Sort and OrderBy

Let’s learn how Spark sorts data and how to sort data with the Spark API.

Sorting in Spark

In the Spark Java API, there are several sorting methods available to bring some order to DataFrames’ records based on specified criteria. In this lesson, we introduce the two most common ones and go through some examples.

Sorting in Spark is internally a very complex operation that might depend on variables like these below:

  • Types of columns we use, such as date columns, numerical, alphabetical, and so on.

  • Order, and if we’re sorting in ascending or descending order.

  • Where the first and last values reside.

The nature of the sorting algorithm used falls outside the scope of this course; however, one thing we can be sure of: since data might be spread across many nodes, Spark cannot simply hold every piece of data in a single location, so shuffling is very likely to happen.

We can find the project for this lesson below:

mvn install exec:exec
Project with codebase for sorting examples in Spark

Sort

The first type of the sort operation comes in the shape of the homonym sort(...) method.

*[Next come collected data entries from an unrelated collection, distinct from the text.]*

@[simp] theorem adapterRun_par : (adapterRun t c s).par = s.par := by
  cases c <;> simp only [adapterRun, adapterPins, adapterAsk, adapterClock, adapterSpeed, State.edgeSince] <;> split <;> rfl
@[simp] theorem adapterRun_isOpen : (adapterRun t c s).isOpen = s.isOpen := by
  cases c <;> simp only [adapterRun, adapterPins, adapterAsk, adapterClock, adapterSpeed, State.edgeSince] <;> split <;> rfl
@[simp] theorem adapterRun_handle : (adapterRun t c s).handle = s.handle := by
  cases c <;> simp only [adapterRun, adapterPins, adapterAsk, adapterClock, adapterSpeed, State.edgeSince] <;> split <;> rfl
@[simp] theorem adapterRun_dir : (adapterRun t c s).dir = s.dir := by
  cases c <;> simp only [adapterRun, adapterPins, adapterAsk, adapterClock, adapterSpeed, State.edgeSince] <;> split <;> rfl
@[simp] theorem adapterRun_out : (adapterRun t c s).out = s.out := by
  cases c <;> simp only [adapterRun, adapterPins, adapterAsk, adapterClock, adapterSpeed, State.edgeSince] <;> split <;> rfl
@[simp] theorem adapterRun_lsbFirst : (adapterRun t c s).lsbFirst = s.lsbFirst := by
  cases c <;> simp only [adapterRun, adapterPins, adapterAsk, adapterClock, adapterSpeed, State.edgeSince] <;> split <;> rfl
@[simp] theorem adapterRun_irqCfg : (adapterRun t c s).irqCfg = s.irqCfg := by
  cases c <;> simp only [adapterRun, adapterPins, adapterAsk, adapterClock, adapterSpeed, State.edgeSince] <;> split <;> rfl
@[simp] theorem adapterRun_cbSet : (adapterRun t c s).cbSet = s.cbSet := by
  cases c <;> simp only [adapterRun, adapterPins, adapterAsk, adapterClock, adapterSpeed, State.edgeSince] <;> split <;> rfl
@[simp] theorem adapterRun_irqEn : (adapterRun t c s).irqEn = s.irqEn := by
  cases c <;> simp only [adapterRun, adapterPins, adapterAsk, adapterClock, adapterSpeed, State.edgeSince] <;> split <;> rfl
@[simp] theorem adapterRun_lastLevel : (adapterRun t c s).lastLevel = s.lastLevel := by
  cases c <;> simp only [adapterRun, adapterPins, adapterAsk, adapterClock, adapterSpeed, State.edgeSince] <;> split <;> rfl
@[simp] theorem adapterRun_lastCause : (adapterRun t c s).lastCause = s.lastCause := by
  cases c <;> simp only [adapterRun, adapterPins, adapterAsk, adapterClock, adapterSpeed, State.edgeSince] <;> split <;> rfl
@[simp] theorem adapterRun_busFault : (adapterRun t c s).busFault = s.busFault := by
  cases c <;> simp only [adapterRun, adapterPins, adapterAsk, adapterClock, adapterSpeed, State.edgeSince] <;> split <;> rfl
@[simp] theorem adapterRun_opFault : (adapterRun t c s).opFault = s.opFault := by
  cases c <;> simp only [adapterRun, adapterPins, adapterAsk, adapterClock, adapterSpeed, State.edgeSince] <;> split <;> rfl
@[simp] theorem adapterRun_seq : (adapterRun t c s).seq = s.seq := by
  cases c <;> simp only [adapterRun, adapterPins, adapterAsk, adapterClock, adapterSpeed, State.edgeSince] <;> split <;> rfl
@[simp] theorem adapterRun_pseq : (adapterRun t c s).pseq = s.pseq := by
  cases c <;> simp only [adapterRun, adapterPins, adapterAsk, adapterClock, adapterSpeed, State.edgeSince] <;> split <;> rfl
@[simp] theorem adapterRun_buf : (adapterRun t c s).buf = s.buf := by
  cases c <;> simp only [adapterRun, adapterPins, adapterAsk, adapterClock, adapterSpeed, State.edgeSince] <;> split <;> rfl
@[simp] theorem adapterRun_inbox : (adapterRun t c s).inbox = s.inbox := by
  cases c <;> simp only [adapterRun, adapterPins, adapterAsk, adapterClock, adapterSpeed, State.edgeSince] <;> split <;> rfl
@[simp] theorem adapterRun_res : (adapterRun t c s).res = s.res := by
  cases c <;> simp only [adapterRun, adapterPins, adapterAsk, adapterClock, adapterSpeed, State.edgeSince] <;> split <;> rfl
@[simp] theorem adapterRun_trace : (adapterRun t c s).trace = s.trace := by
  cases c <;> simp only [adapterRun, adapterPins, adapterAsk, adapterClock, adapterSpeed, State.edgeSince] <;> split <;> rfl
@[simp] theorem adapterRun_pinsExt : (adapterRun t c s).pinsExt = s.pinsExt := by
  cases c <;> simp only [adapterRun, adapterPins, adapterAsk, adapterClock, adapterSpeed, State.edgeSince] <;> split <;> rfl
@[simp] theorem adapterRun_env : (adapterRun t c s).env = s.env := by
  cases c <;> simp only [adapterRun, adapterPins, adapterAsk, adapterClock, adapterSpeed, State.edgeSince] <;> split <;> rfl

The method is overloaded with a couple of different signatures, but let’s try to understand what all those have in common, regardless of the number of arguments required:

public Dataset<T> sort(final Column... sortExprs) { //implementation ...

We are required to pass the columns’ names that the sorting action uses as criteria for ordering a DataFrame’s rows.

And what are we sorting today? A DataFrame of attractions available to visit in Ireland.

The size of the dataset is roughly 1,700 records, a minor overhead for Spark to read and load into a DataFrame in the same fashion as we have been doing in all our lessons. Just out of ...